La réalisation ou la révélation de ce second dommage doit ainsi être fixée au mois de juillet 2011.
L’assignation ayant été délivrée le 5 janvier 2018, plus de cinq ans après la réalisation ou la révélation du dommage, l’action en responsabilité fondée sur le contrat d’assurance prévoyance du 11 juin 1998 est également prescrite.
L’action de la société AFUR sera en conséquence déclarée irrecevable, sans examen de ses demandes au fond.
Sur l’application de l’article 700 du code de procédure civile et les dépens :
Au regard de l’issue du litige , la société AFUR supportera la charge des dépens de l’entière procédure, dont distraction au bénéfice de Me Lombard en application de l’article 699 du code de procédure civile.
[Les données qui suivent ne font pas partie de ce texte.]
/-- Writes X32 words of a row in the view's format, as `writeX32` does, and feeds the task's CRC pair. -/
def storeX32 (d : DieId) (t : Nat) (w : Writer) (v : View) (row i : Nat) (xs : List W) (s : State) : State × Nat × Cnt :=
  match writeX32 w v row i xs s with
  | (s1, 0, c) =>
    let b := fmtBits v.fmt
    (crcFeed d t v (v.rowAddr row + i * b / 8) (cdiv (i * b % 8 + xs.length * b) 8) s1, eOK, c)
  | (s1, c, k) => (s1, c, k)

/-! ### The end of a task (R109) -/

/-- Writes the scalar output of a completing task (R117). -/
def writeSout (d : DieId) (tk : Task) (t : Nat) (s : State) : State :=
  if bit tk.sout 7 then
    tallyAdd (pgCC d) 0 1 (wr64 (pgCC d + 0x200 + 8 * (tk.sout % 64)) (sget z64 s.dies[d].disp.sout t).toNat s)
  else s

/-- Takes one decrement of task `t` of die `d`. -/
def takeDecrement (d : DieId) (t : Nat) (s : State) : State :=
  onDisp d (fun p => { p with decs := sset zn p.decs t (sget zn p.decs t + 1) }) s

/-- Sends the decrement of one successor entry of task `t` (R109). -/
def sendDecrement (d : DieId) (t : Nat) (e : DieId × Nat) (s : State) : State :=
  if e.1 = d then takeDecrement d e.2 s
  else
    let s1 := tallyAdd (pgDISP d) 5 1 (onDisp d (fun p => { p with owed := sset zn p.owed t (sget zn p.owed t + 1) }) s)
    swPost d e.1 kDEC 0 0 [] (emit (.decrement d e.1 t e.2 s.dies[d].disp.att) s1)

/-- A task that completes, all outputs written at home (R109, R111): it writes its scalar output, decrements its successors,
and has ended once every remote decrement is acknowledged. -/
def completeTask (d : DieId) (i : Img) (t : Nat) (s : State) : State :=
  let s1 := tallyAdd (pgDISP d) 1 1 (writeSout d (readTask s i t) t s)
  let s2 := forEach (sendDecrement d t) (succsOf s d t) s1
  if sget zn s2.dies[d].disp.owed t = 0 then setTask d t (.ended eOK) (cqTask d i t eOK s2) else setTask d t .draining s2

/-- A remote decrement's acknowledgement reaches the die that sent it (R111). -/
def ackDecrement (d : DieId) (t : Nat) (s : State) : State :=
  let n := sget zn s.dies[d].disp.owed t
  let s1 := onDisp d (fun p => { p with owed := sset zn p.owed t (n - 1) }) s
  if n = 1 ∧ tstat s d t = .draining then
    match activeImg s d with
    | some i => setTask d t (.ended eOK) (cqTask d i t eOK s1)
    | none => setTask d t (.ended eOK) s1
  else s1

/-- REMOTE_DECREMENT (R109, R111): a decrement that arrives at die `d` from task `srcTask` of die `src`. One whose tag is not
the die's last step start tick is dropped and counted; with that tag it is one that `src` has sent and not had acknowledged. -/
def doRemoteDecrement (d src : DieId) (srcTask task tag : Nat) (s : State) : State :=
  if !dieLive s d || src == d then s
  else if tag ≠ s.dies[d].disp.att then tallyAdd (pgDISP d) 6 1 s
  else if sget zn s.dies[src].disp.owed srcTask = 0 then s
  else ackDecrement src srcTask (swPost d src kDECACK 0 0 [] (emit (.decrementAck d src srcTask) (takeDecrement d task s)))

/-- A vector engine lets go of a task that faults or is cut. -/
def vxRelease (d : DieId) (t : Nat) (s : State) : State :=
  onDie d (fun x => { x with vx := x.vx.map fun v => if v.task = some t then { v with task := none } else v }) s

/-- TASK_FAULT (R114): a task that executes, or is ready at the head of its unit, faults. -/
def doTaskFault (d : DieId) (t code : Nat) (s : State) : State :=
  match activeImg s d with
  | none => s
  | some i =>
    if errCodes.contains code ∧ dieLive s d ∧ (tstat s d t = .executing ∨ issuable s d i t (readTask s i t).unit 2) then
      vxRelease d t (taskFault d t code (parityOf d i (readTask s i t) code s))
    else s

/-- FRAME_FAIL_NOTICE (R114): another die's frame has failed, and this one's stops too. On a die that finishes an earlier frame (R113) it is
the frame in course when another live die's frame of that index has failed, else the last frame opened. -/
def doFrameFailNotice (d : DieId) (s : State) : State :=
  let same := (liveDies s).any fun h =>
    h != d && s.dies[h].disp.frameOpen && curFrame s h == curFrame s d && gf s (pgDISP h) DISP_FRAME_FAILED == 1
  match activeImg s d, s.dies[d].disp.later.getLast? with
  | none, _ => s
  | some i, none => if frameRuns s d then failFrame d i [] s else s
  | some i, some x =>
    if same then (if frameRuns s d then failFrame d i [] s else s)
    else onDisp d (fun p => { p with later := p.later.dropLast ++ [{ x with failed := true }] }) s

/-! ### Cut tasks (R115) -/

/-- Cuts one task at a tick: an executing task is counted, and one not yet ended posts its completion. DEDUCED: a cut task
posts STEP_ABANDONED. -/
def cutTask (d : DieId) (i : Img) (t : Nat) (s : State) : State :=
  match tstat s d t with
  | .ended _ => s
  | .executing | .draining => cqTask d i t eSTEP_ABANDONED (tallyAdd (pgDISP d) 4 1 (setTask d t (.ended eSTEP_ABANDONED) s))
  | .idle => cqTask d i t eSTEP_ABANDONED (setTask d t (.ended eSTEP_ABANDONED) s)

/-- Whether every task of frame `f` on die `d` has ended (R111). -/
def frameEnded (s : State) (d : DieId) (f : Nat) : Bool :=
  match activeImg s d with
  | none => true
  | some i => (frameTasks s i f).all fun t => match tstat s d t with | .ended _ => true | _ => false

/-- Unfinished tasks of the frame in course, as DISP_PENDING reads (R119). -/
def pendingTasks (s : State) (d : DieId) : Nat :=
  match activeImg s d with
  | none => 0
  | some i => if s.dies[d].disp.frameOpen then
      ((frameTasks s i (curFrame s d)).filter fun t => match tstat s d t with | .ended _ => false | _ => true).length else 0

/-- DISP_HEAD (R120): the head of the unit DISP_HEAD_SEL names. -/
def dispHead (s : State) (d : DieId) : W :=
  match activeImg s d with
  | none => BitVec.ofNat 32 (2 ^ 18)
  | some i =>
    match if s.dies[d].disp.frameOpen then headOf s d i (gf s (pgDISP d) DISP_HEAD_SEL_V) else none with
    | none => BitVec.ofNat 32 (2 ^ 18)
    | some t => BitVec.ofNat 32 (t + b2n (countOf s d i t == 0) * 2 ^ 19)

/-! ### Meanings of the commands -/

/-- REMOTE_DECREMENT (R111). -/
def execRemoteDecrement (d : DieId) (src : DieId) (srcTask : Nat) (task : Nat) (tag : Nat) (s : State) : Host.Outcome State Fault Refusal :=
  .next (dieStep d (doRemoteDecrement d src srcTask task tag) s)
/-- TASK_FAULT (R114). -/
def execTaskFault (d : DieId) (task : Nat) (code : Nat) (s : State) : Host.Outcome State Fault Refusal :=
  .next (dieStep d (doTaskFault d task code) s)
/-- FRAME_FAIL_NOTICE (R114). -/
def execFrameFailNotice (d : DieId) (s : State) : Host.Outcome State Fault Refusal :=
  .next (dieStep d (doFrameFailNotice d) s)

end Sys2Proof.Machine
end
Compte tenu des circonstances de la cause et de la position respective des parties, l’équité ne justifie pas de faire application des dispositions de l’article 700 du code de procédure civile au-delà des sommes allouées par le premier juge au titre des frais non compris dans les dépens de première instance.
PAR CES MOTIFS :
La cour, statuant pas arrêt mis à disposition au greffe, contradictoirement et en dernier ressort,
Infirme le jugement, sauf en ce qui concerne les dépens et l’application de l’article 700 du code de procédure civile,
Statuant à nouveau des chefs infirmés,
Déclare prescrite et irrecevable l’action en responsabilité civile contractuelle de la société AFUR contre la société SA BNP Paribas,
Y ajoutant,
condamne la société SARL AFUR aux dépens d’appel dont distraction au bénéfice de Me Lombard, avocat, en application de l’article 700 du code de procédure civile,
Déboute la société BNP Paribas de sa demande formée en application de l’article 700 du code de procédure civile, au titre des frais non compris dans les dépens d’appel.
Le présent arrêt a été signé par Madame Jeanne PELLEFIGUES, Présidente, et par Madame Nathalène DENIS, greffière suivant les dispositions de l’article 456 du Code de Procédure Civile.